Problem to solve
The answer must consist only of the lines from the line with "share (R532). -/" to the line with "(p.role == .alone", both included, exactly as they stand below.
(Records supplied begins)
/-- No valid pair frame for 100 ms (R524, R532): the module is alone. A peer known to be idle is not lost
(R526). A follower falls to its solo share; a leader keeps its share. -/
def execPeerLost (s : State) : Out :=
  .next (
    let p := s.net.pair
    if p.peer.isNone || p.peerIdle || !passedSince s (some p.lastLife) (msecs 100) then s
    else
      s |> modPair (fun p => { p with
            role := .alone, peer := none, lastFrame := none, owns := false, handover := none, ceding := false, swapAsked := false
            askedIn := none, peerAsked := none, retryFrame := none, reduction := false, protective := false
            lostAt := if p.role = .leader then some s.time.life else none })
        |> takePairKeys
        |> (fun t => ifDo (p.role == .follower) (setShare (min p.ownShare t.net.pair.soloShare) true) t)
        |> answerSwaps .pairAbsent
        |> pairRoleEvent 2)

/-- 5 s after the peer is lost a leader raises its share to the budget less the peer's solo share (R532). -/
def execLeaderShareRaise (s : State) : Out :=
  .next (ifDo (passedSince s s.net.pair.lostAt (secs 5)) (fun s =>
    let p := s.net.pair
    s |> modPair (fun p => { p with lostAt := none }) |> setShare (max p.ownShare (p.budget - p.peerSolo)) false) s)

/-- PAIR_ROLE_SWAP_REQUEST (07 Table 7.15; R525, R530): it completes at the handover. With an idle peer it is answered as without
one (log 91, DESIGN CHOICE). -/
def execPairRoleSwapRequest (mb : Mailbox) (s : State) : Out :=
  .next (runCommand .pairRoleSwapRequest mb (fun _ s =>
    let p := s.net.pair
    let next := if p.role = .leader then p.frame + 1 else p.lastFrame.getD 0 + 1
    guards [(p.role == .leader && (p.reduction || p.handover.isSome), .state),
        (p.role == .alone || p.peer.isNone || p.peerIdle, .pairAbsent), (!mayAsk p next, .swapCollision)] s <|
      .defer (modPair (fun p => { p with swapAsked := true, waiting := p.waiting ++ [⟨mb, none⟩] }) s)) s)

/-- PAIR_STATUS_GET (07 Table 7.15). -/
def execPairStatusGet (mb : Mailbox) (s : State) : Out :=
  .next (runCommand .pairStatusGet mb (fun _ s =>
    let p := s.net.pair
    ok (u8 (roleNow p.role) ++ flag p.peer.isSome ++ u16 p.priority ++ u32 p.budget ++ beBytes 8 (p.peer.getD 0).toNat
      ++ u32 p.ownShare ++ u32 p.peerShare) s) s)

end Sys2Proof.Machine
end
(Records supplied ends)
Answer to the exercise
/-- 5 s after the peer is lost a leader raises its share to the budget less the peer's solo share (R532). -/
def execLeaderShareRaise (s : State) : Out :=
  .next (ifDo (passedSince s s.net.pair.lostAt (secs 5)) (fun s =>
    let p := s.net.pair
    s |> modPair (fun p => { p with lostAt := none }) |> setShare (max p.ownShare (p.budget - p.peerSolo)) false) s)

/-- PAIR_ROLE_SWAP_REQUEST (07 Table 7.15; R525, R530): it completes at the handover. With an idle peer it is answered as without
one (log 91, DESIGN CHOICE). -/
def execPairRoleSwapRequest (mb : Mailbox) (s : State) : Out :=
  .next (runCommand .pairRoleSwapRequest mb (fun _ s =>
    let p := s.net.pair
    let next := if p.role = .leader then p.frame + 1 else p.lastFrame.getD 0 + 1
    guards [(p.role == .leader && (p.reduction || p.handover.isSome), .state),
        (p.role == .alone || p.peer.isNone || p.peerIdle, .pairAbsent), (!mayAsk p next, .swapCollision)] s <|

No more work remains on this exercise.